Но вот прошла вечерняя поверка, дежурный офицер ушел, барак закрыли, Росин быстро разделся и с наслаждением вытянулся на своей узкой и жестковатой постели. А пурга за стенами выла, барак сотрясался под удары ветра, приближалась полночь, люди мало-помалу угомонились на двухэтажных железных койках, послышался из разных уголков огромного барака молодой здоровый храп, старческое покашливание и постанывание, торопливый бессвязный бред и вскрики тревожно спящих людей. Олесь, который лежал через одну койку от Росина, долго бормотал вечернюю молитву, тяжело вздыхая и кристясь в темноту. Время от времени, заглушая стон метели, до слуха долетал протяжный, жутковато-тоскливый волчий вой, и слышались Евгению Росину в этом вое смертельная безысходность, вековечная жалоба и печаль. Он глубоко задумался понял вдруг, откуда исходила смутная мятущаяся тревога: сегодня не шестнадцатое февраля, исполнилось ровно два года его несчастья, его беды. Так же мела, посвистывая, февральская метелица, только мягкая, радостно возвышающая душу, над засыпающим городом плыла полная луна, вокруг было белым-бело, снег лежал хлопьями на осевших крышах домов, на оголенных деревьях бульвара и парка, на припушенных с боков заборах, на Катиной шляпке, и на душе было так радостно от этой сверкающей в лунном сиянии белизны, от таинственного и тревожного зазывания метелицы, я так легко-легко было на сердце и казалось, что вся его жизнь еще впереди и это только самое-самое начало. И вот уже прошло два долгих и самых трудных года, и впереди было темно и глухо, как темно и глухо в их оловянном руднике, где они, как черти, обливаясь соленым потом, добывают стране олово, где часты аварии и люди гибнут как мухи по осени.

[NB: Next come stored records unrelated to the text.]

-- ==== Sys2Proof/Config.lean ====
section
/-! DEFINITION. What the model fixes where the spec leaves it to the surroundings. The spec leaves no result of a
command undefined, so there is no free value here; what an event's surroundings decide is an operand of its command
(the order of blocks at a boundary, the bytes of an access that landed before a bus error). -/

namespace Sys2Proof.Config

/-- What a byte of system memory that nobody has written reads as. DESIGN CHOICE, unsafe (log 9). -/
def memoryFill : Byte := 0

/-- The order in which the blocks take a boundary's report where the command names none (R185 leaves it open).
DESIGN CHOICE, unsafe (log 6). -/
def blockOrder : List Block := [.tbs, .rfi, .dsv, .lnk, .crs, .rng, .bcu, .pou, .evc]

end Sys2Proof.Config
end

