/-- The measurement group after its version: 76 bytes (R92, R93). -/
def measureFields (c : Client) : List Byte :=
  le 1 (clientStateCode c.state) ++
  le 1 (verdictCode c.offsetV.verdict) ++ le 1 c.offsetV.within ++ le 1 c.offsetV.beyond ++
  le 1 (verdictCode c.pulseV.verdict) ++ le 1 c.pulseV.within ++ le 1 c.pulseV.beyond ++
  le 1 (selfStatusCode c.selfStatus) ++
  le 1 ((if c.offset.isSome then 1 else 0) + (if c.pulseError.isSome then 2 else 0) + (if c.lastHail.isSome then 4 else 0)) ++
  le 1 (sixOf (c.lastHail.getD 0)) ++ le 6 (secOf (c.lastHail.getD 0)) ++ le 4 (nsOf (c.lastHail.getD 0)) ++
  leInt 4 (c.offset.getD 0) ++ leInt 8 (c.pulseError.getD 0) ++ zeros 4 ++
  pathBlock c.paths.a ++ pathBlock c.paths.b

/-- A value brought into lo..hi, with whether that changed it (R76). -/
def adjust (lo hi v : Nat) : Nat × Bool := (clampNat lo hi v, clampNat lo hi v != v)

/-- The per-port settings at `off` of a configuration group, and whether one was adjusted (R76). -/
def parsePathConfig (bs : List Byte) (off : Nat) : PathConfig × Bool :=
  let raw := signed 32 (fieldLe bs off 4)
  let asym := clampSym 1600000 raw
  let gate := fieldLe bs (off + 4) 2
  let shift := adjust 0 7 (fieldLe bs (off + 6) 1)
  ({ asymmetry := asym, gate := if gate = 0 then 200 else gate, shift := shift.1 }, asym != raw || shift.2)

/-- R76: a configuration group of 48 bytes, checked and brought into range; `none` where an enumerated check fails.
The flag says that a value was adjusted. -/
def parseConfig (bs : List Byte) : Option (ClientConfig × Bool) :=
  let addr : MacAddr := BitVec.ofNat 48 (fieldBe bs 0 6)
  if isMulticast addr || addr = 0 then none
  else
    match clientKindOf (byteAt bs 6), allowedOf (byteAt bs 7), captureOf (byteAt bs 9) with
    | some kind, some allowed, some capture =>
      let period := adjust 0 7 (fieldLe bs 8 1)
      let age := fieldLe bs 10 1
      let age' := adjust 0 64 age
      let otol := adjust 1 1000000 (fieldLe bs 16 4)
      let ptol := adjust 1 1000000 (fieldLe bs 20 4)
      let pa := parsePathConfig bs 24
      let pb := parsePathConfig bs 32
      some ({ addr := addr, kind := kind, allowed := allowed, period := period.1, offsetTol := otol.1,
              pulseTol := ptol.1, capture := capture, announceThreshold := fieldLe bs 12 2,
              announceAge := if age = 0 then 8 else age'.1, path := ⟨pa.1, pb.1⟩ },
            period.2 || age'.2 || otol.2 || ptol.2 || pa.2 || pb.2)
    | _, _, _ => none

/-! ## Order slots (ch. 11.4) -/

/-- The order of a slot, from its code and its 24 parameter bytes. -/
def decodeOrder (code : Byte) (ps : List Byte) : Order :=
  let b := byteAt ps
  let n2 (off : Nat) : BitVec 16 := BitVec.ofNat 16 (fieldLe ps off 2)
  let n4 (off : Nat) : BitVec 32 := BitVec.ofNat 32 (fieldLe ps off 4)
  let n6 (off : Nat) : BitVec 48 := BitVec.ofNat 48 (fieldLe ps off 6)
  let lo (off : Nat) : BitVec 4 := (b off).setWidth 4
  let hi (off : Nat) : BitVec 4 := ((b off) >>> 4).setWidth 4
  match code.toNat with
  | 0x01 => .portSetup { port := b 0, enable := b 1, reporting := b 2, rate := b 3, domain := b 4, typeCode := n2 6,
                         station := BitVec.ofNat 48 (fieldBe ps 8 6) }
  | 0x02 => .refSetup { input := b 0, enable := b 1, baud := b 2, preference := b 3, minWidth := n4 4,
                        longWidth := n2 8, cableDelay := n4 12 }
  | 0x03 => .setRef (b 0)
  | 0x04 => .servoSetup { kpA := lo 0, kiA := hi 0, kpT := lo 1, kiT := hi 1, improveDwell := b 2,
                          stepThreshold := n4 4, lockThreshold := n4 8, phaseGate := n4 12, drift := n2 16,
                          aging := n2 18, holdoverLimit := n4 20 }
  | 0x05 => .postStep { targetKind := b 0, delta := BitVec.ofNat 64 (fieldLe ps 8 8), epoch := n6 16 }
  | 0x06 => .utcSetup { operation := b 0, direction := b 1, offset := n2 2, leapEpoch := n6 8 }
  | 0x07 => .admitClient (n2 0)
  | 0x08 => .reconfig (n2 0)
  | 0x09 => .retire (n2 0)
  | 0x0A => .rangingSetup { launchLimit := b 0, window := n2 2, echoWait := n2 4, ceiling := n4 8 }
  | 0x0B => .noticePost { index := lo 0, mode := hi 0, length := b 1, param := n6 2, payload := field ps 8 16 }
  | 0x0C => .noticeWithdraw (b 0)
  | 0x0D => .pulseProgram { channel := b 0, mode := b 1, polarity := b 2, gated := b 3, markClass := b 4,
                            at8 := n4 8, at12 := n4 12, at16 := n6 16 }
  | 0x0E => .pulseArm { count := b 0, channels := field ps 1 8, epoch := n6 16 }
  | 0x0F => .gateSetup (b 0)
  | 0x10 => .gateOpen
  | 0x11 => .captureSetup { input := b 0, edge := b 1, quiet := b 2, slot := n2 4, minWidth := n4 8, wiringDelay := n4 12 }
  | 0x12 => .snapshot (b 0)
  | 0x13 => .cancel (b 0) (n2 2)
  | _ => .unknown code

Сон, несмотря на сильную усталость, как рукой сняло и Евгений Росин впервые за эти два года вернулся памятью в ту февральскую роковую ночь…
… Он дежурил тогда, в ночь с пятнадцатого на шестнадцатое февраля, в ночную смену, приняв дежурство и собравшись пройти по цехам завода, он вдруг вспомнил, что сегодня у его однокашника и институтского друга Витьки Онегова день рождения, стукнуло двадцать восемь. «Чуть не забыл, подумал он, надо позвонить, поздравить, а то, чего доброго, обидится». Все последние годы они отмечали этот день вместе, сначала в студенческом общежитии, потом, после окончания института, то на его, Витькиной, квартире, то в ресторане. Два года назад Витя женился на однокурснице, бойкой и смазливой Леночке, в которую в свое время был влюблен по уши и он, Росин, и празднование дня рождения в ресторанах, как, впрочем, и еще очень многое, отпало само собой – семья, ребенок, домашний уют и милая гостеприимная хозяйка. И ему, холостяку, было всегда приятно бывать в доме друга, где все дышало прочным благополучием, каким-то очень милым уютом, размеренной и счастливой семейной жизнью. Леночка была его приходу всегда искренне рада, выражая свой восторг звонким смехом, шумными лобызаниями и, как в прежние студенческие годы, колким, но незлобивым подшучиванием над ним: «Женечка, и когда уже ты обзаведешься женой, холостяк неисправимый?» И грозила тонким розовым пальчиком. И все чаще в доме Онегова, когда должен быть там и он, Росин, появлялась Катя, пышноволосая, тонкобровая восемнадцатилетняя копировальщица из отдела главного конструктора, где работала Лена. Росин все чаще и все дольше останавливал свой внимательный взгляд на ее тонкой фигурке и пышных волосах и чувствовал, что Катя ему серьезно нравится и он начинает не на шутку влюбляться. Его как магнитом стало тянуть в дом друга по малейшему поводу и без всяких поводов в надежде увидеть там Катю. Он даже снизошел до такой глупой слабости, что стал ночами, прячась от матери, писать любовные стишки, посвященные Кате. Стишки были, конечно, слабыми, неуловимыми, он это понимал, но не писать их не мог, душа и сердце требовали выхода, выплескивания своих пылких и нежных чувств.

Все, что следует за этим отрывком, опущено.